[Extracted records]
== Segment start ==

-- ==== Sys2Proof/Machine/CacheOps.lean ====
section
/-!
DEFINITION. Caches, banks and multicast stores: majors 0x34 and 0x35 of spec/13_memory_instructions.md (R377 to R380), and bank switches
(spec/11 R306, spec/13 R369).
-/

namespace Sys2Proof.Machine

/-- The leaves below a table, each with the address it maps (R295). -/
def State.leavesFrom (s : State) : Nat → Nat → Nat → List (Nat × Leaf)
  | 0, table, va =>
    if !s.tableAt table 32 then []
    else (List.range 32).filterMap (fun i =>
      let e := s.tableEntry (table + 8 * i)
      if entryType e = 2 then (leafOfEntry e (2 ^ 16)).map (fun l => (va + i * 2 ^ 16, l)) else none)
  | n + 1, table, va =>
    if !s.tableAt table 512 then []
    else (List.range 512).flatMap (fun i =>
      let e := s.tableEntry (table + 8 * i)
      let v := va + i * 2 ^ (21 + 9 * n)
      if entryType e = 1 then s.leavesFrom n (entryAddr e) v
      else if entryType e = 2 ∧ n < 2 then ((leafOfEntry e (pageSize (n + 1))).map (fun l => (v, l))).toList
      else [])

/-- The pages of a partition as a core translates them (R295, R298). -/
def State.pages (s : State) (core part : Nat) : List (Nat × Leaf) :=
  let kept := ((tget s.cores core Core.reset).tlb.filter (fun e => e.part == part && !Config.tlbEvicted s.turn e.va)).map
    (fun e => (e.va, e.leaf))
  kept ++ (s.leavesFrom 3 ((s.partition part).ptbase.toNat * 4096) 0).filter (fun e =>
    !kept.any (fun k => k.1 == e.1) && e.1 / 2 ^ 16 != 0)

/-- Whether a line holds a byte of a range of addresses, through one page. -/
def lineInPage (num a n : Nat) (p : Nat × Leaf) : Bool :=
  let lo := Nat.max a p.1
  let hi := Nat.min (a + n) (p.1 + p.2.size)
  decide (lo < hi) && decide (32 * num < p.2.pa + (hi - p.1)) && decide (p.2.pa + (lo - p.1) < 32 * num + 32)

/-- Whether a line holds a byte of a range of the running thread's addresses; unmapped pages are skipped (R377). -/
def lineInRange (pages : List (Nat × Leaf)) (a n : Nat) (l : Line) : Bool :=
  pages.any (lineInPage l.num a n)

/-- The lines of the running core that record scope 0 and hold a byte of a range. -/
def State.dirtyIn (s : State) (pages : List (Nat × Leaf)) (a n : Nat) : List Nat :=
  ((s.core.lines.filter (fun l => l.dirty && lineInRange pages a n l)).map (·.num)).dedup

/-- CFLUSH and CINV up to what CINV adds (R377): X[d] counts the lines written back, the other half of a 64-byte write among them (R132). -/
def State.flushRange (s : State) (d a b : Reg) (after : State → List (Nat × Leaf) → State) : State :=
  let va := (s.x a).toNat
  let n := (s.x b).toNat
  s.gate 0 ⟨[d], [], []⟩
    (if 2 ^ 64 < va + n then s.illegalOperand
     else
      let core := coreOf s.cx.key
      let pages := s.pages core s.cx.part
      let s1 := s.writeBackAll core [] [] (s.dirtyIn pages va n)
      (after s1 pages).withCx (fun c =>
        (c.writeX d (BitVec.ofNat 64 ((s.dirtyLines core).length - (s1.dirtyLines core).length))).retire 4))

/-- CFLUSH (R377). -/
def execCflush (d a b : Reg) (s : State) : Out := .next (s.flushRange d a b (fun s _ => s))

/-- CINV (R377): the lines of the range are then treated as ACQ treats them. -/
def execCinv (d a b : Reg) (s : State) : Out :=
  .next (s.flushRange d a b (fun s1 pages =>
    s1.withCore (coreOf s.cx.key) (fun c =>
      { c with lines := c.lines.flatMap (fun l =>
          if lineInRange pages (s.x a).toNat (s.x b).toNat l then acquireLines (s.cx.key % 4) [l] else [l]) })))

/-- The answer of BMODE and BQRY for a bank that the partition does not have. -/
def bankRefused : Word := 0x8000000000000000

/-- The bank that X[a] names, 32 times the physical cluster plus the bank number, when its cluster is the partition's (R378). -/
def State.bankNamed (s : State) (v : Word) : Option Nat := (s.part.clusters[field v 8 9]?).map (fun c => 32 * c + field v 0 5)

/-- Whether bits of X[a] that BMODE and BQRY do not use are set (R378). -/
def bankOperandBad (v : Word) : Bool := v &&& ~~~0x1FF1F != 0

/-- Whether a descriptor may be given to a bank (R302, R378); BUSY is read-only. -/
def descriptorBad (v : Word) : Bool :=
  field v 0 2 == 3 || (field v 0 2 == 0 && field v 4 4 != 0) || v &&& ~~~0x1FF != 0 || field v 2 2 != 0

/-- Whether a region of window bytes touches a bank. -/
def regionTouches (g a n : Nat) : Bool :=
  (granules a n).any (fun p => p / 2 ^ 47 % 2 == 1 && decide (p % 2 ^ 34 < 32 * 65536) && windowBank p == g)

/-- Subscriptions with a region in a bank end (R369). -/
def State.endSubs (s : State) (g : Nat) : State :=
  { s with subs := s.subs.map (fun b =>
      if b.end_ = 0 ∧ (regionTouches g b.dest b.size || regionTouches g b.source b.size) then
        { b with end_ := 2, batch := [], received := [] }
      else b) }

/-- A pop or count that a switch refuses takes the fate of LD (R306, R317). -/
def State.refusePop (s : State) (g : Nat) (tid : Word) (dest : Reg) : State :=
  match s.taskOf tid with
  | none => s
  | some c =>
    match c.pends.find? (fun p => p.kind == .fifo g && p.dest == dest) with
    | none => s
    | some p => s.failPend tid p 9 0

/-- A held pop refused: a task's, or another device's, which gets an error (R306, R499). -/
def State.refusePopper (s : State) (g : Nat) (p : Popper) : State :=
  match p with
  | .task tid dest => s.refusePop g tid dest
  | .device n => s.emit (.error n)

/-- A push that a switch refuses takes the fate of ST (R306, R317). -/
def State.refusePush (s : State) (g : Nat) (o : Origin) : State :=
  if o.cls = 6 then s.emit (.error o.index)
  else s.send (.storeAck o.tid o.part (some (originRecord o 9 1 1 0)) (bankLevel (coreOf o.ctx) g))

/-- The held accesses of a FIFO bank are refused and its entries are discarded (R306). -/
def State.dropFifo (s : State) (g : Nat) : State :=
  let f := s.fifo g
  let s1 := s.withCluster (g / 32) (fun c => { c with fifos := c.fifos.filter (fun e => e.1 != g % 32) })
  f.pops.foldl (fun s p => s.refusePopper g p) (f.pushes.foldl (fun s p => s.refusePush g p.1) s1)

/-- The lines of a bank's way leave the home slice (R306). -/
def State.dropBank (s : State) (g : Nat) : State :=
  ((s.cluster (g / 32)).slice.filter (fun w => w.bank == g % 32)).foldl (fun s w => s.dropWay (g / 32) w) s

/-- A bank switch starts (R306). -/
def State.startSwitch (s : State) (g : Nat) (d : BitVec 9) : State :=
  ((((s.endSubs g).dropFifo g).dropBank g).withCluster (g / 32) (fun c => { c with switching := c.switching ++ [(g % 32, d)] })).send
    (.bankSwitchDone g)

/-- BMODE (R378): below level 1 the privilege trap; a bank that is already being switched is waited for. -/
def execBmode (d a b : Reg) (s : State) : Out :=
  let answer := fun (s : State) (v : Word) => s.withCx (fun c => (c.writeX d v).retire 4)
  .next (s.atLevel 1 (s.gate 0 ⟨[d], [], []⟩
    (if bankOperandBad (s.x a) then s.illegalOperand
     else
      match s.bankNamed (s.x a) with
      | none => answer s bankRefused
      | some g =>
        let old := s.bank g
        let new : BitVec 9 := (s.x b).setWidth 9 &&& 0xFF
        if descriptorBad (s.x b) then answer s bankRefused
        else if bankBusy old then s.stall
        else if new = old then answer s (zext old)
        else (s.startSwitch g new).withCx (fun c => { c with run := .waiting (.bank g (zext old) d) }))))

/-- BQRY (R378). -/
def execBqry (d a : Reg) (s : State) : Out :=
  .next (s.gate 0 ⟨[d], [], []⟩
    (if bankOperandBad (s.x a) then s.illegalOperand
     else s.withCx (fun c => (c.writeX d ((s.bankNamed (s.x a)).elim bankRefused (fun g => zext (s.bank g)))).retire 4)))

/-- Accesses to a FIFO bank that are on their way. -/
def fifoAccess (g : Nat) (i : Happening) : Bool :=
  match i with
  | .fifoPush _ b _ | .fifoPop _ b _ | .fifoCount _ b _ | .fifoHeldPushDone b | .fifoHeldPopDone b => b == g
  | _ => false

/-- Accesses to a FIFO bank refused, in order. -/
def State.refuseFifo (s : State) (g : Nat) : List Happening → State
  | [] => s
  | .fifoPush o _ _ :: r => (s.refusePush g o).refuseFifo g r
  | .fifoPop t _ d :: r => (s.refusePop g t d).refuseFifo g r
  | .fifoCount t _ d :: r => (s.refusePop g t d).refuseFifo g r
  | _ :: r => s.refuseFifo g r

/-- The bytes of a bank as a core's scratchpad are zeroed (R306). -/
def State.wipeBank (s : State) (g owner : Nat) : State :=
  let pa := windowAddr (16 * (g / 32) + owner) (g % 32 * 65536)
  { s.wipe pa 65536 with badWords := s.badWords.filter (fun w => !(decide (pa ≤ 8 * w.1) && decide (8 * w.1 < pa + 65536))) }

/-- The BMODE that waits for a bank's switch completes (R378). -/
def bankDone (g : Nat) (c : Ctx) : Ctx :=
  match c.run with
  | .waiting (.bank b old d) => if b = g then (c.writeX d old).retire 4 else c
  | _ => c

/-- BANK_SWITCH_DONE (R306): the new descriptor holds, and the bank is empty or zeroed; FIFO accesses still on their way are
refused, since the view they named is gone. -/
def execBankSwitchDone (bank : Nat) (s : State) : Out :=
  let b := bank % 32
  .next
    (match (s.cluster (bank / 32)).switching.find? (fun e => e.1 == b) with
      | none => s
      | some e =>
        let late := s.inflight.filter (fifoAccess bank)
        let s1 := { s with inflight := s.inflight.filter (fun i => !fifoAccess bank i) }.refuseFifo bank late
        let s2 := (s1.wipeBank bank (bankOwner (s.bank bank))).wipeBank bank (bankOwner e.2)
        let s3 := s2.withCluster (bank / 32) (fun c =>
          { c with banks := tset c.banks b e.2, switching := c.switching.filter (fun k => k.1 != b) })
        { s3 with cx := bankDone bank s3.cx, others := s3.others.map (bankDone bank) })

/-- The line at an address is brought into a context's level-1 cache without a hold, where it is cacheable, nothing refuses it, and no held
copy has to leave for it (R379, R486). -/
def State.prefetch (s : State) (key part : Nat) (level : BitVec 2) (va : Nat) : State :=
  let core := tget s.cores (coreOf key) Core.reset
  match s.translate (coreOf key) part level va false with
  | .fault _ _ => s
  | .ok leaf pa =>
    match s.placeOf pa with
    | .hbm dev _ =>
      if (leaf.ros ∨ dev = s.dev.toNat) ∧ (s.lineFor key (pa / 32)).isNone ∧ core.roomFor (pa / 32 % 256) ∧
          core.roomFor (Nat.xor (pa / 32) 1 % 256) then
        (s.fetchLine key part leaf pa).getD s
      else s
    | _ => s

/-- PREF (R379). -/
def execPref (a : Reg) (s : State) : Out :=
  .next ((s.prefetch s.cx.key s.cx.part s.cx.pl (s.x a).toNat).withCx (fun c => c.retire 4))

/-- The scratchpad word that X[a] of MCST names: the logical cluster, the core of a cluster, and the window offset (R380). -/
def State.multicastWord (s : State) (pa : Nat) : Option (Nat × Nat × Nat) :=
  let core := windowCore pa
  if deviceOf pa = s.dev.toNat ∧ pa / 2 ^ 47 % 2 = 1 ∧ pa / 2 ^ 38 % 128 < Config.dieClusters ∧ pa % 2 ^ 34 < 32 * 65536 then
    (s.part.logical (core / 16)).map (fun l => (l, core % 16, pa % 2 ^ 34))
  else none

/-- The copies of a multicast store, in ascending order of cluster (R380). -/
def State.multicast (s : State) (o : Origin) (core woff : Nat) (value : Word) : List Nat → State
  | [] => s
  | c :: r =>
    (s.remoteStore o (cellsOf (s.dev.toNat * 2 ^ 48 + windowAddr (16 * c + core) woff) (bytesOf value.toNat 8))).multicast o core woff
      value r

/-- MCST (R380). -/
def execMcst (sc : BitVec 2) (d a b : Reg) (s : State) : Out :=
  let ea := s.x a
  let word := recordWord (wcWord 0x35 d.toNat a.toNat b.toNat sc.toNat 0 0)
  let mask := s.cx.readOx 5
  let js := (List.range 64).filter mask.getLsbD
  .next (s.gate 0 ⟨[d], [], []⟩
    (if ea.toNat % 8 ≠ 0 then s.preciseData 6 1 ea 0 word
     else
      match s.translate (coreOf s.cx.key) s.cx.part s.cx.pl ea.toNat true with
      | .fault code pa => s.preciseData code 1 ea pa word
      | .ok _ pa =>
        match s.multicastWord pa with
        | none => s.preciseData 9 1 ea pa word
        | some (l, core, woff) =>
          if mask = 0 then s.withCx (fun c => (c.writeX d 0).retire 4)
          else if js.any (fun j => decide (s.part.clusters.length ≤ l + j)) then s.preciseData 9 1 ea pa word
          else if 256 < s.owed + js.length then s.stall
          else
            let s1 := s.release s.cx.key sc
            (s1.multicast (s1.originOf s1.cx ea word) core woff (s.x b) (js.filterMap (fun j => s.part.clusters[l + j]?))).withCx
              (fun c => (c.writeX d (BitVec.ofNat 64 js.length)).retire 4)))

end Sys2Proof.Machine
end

== Segment end ==

INSTRUCTIONS FOR THE TASK
For this exercise, output exactly the lines above from the line with "def State.refusePush (s" to the line with "let s1 := s.withCluster", counting both, and leave out the rest.

ANSWER FOR THIS EXERCISE
def State.refusePush (s : State) (g : Nat) (o : Origin) : State :=
  if o.cls = 6 then s.emit (.error o.index)
  else s.send (.storeAck o.tid o.part (some (originRecord o 9 1 1 0)) (bankLevel (coreOf o.ctx) g))

/-- The held accesses of a FIFO bank are refused and its entries are discarded (R306). -/
def State.dropFifo (s : State) (g : Nat) : State :=
  let f := s.fifo g
  let s1 := s.withCluster (g / 32) (fun c => { c with fifos := c.fifos.filter (fun e => e.1 != g % 32) })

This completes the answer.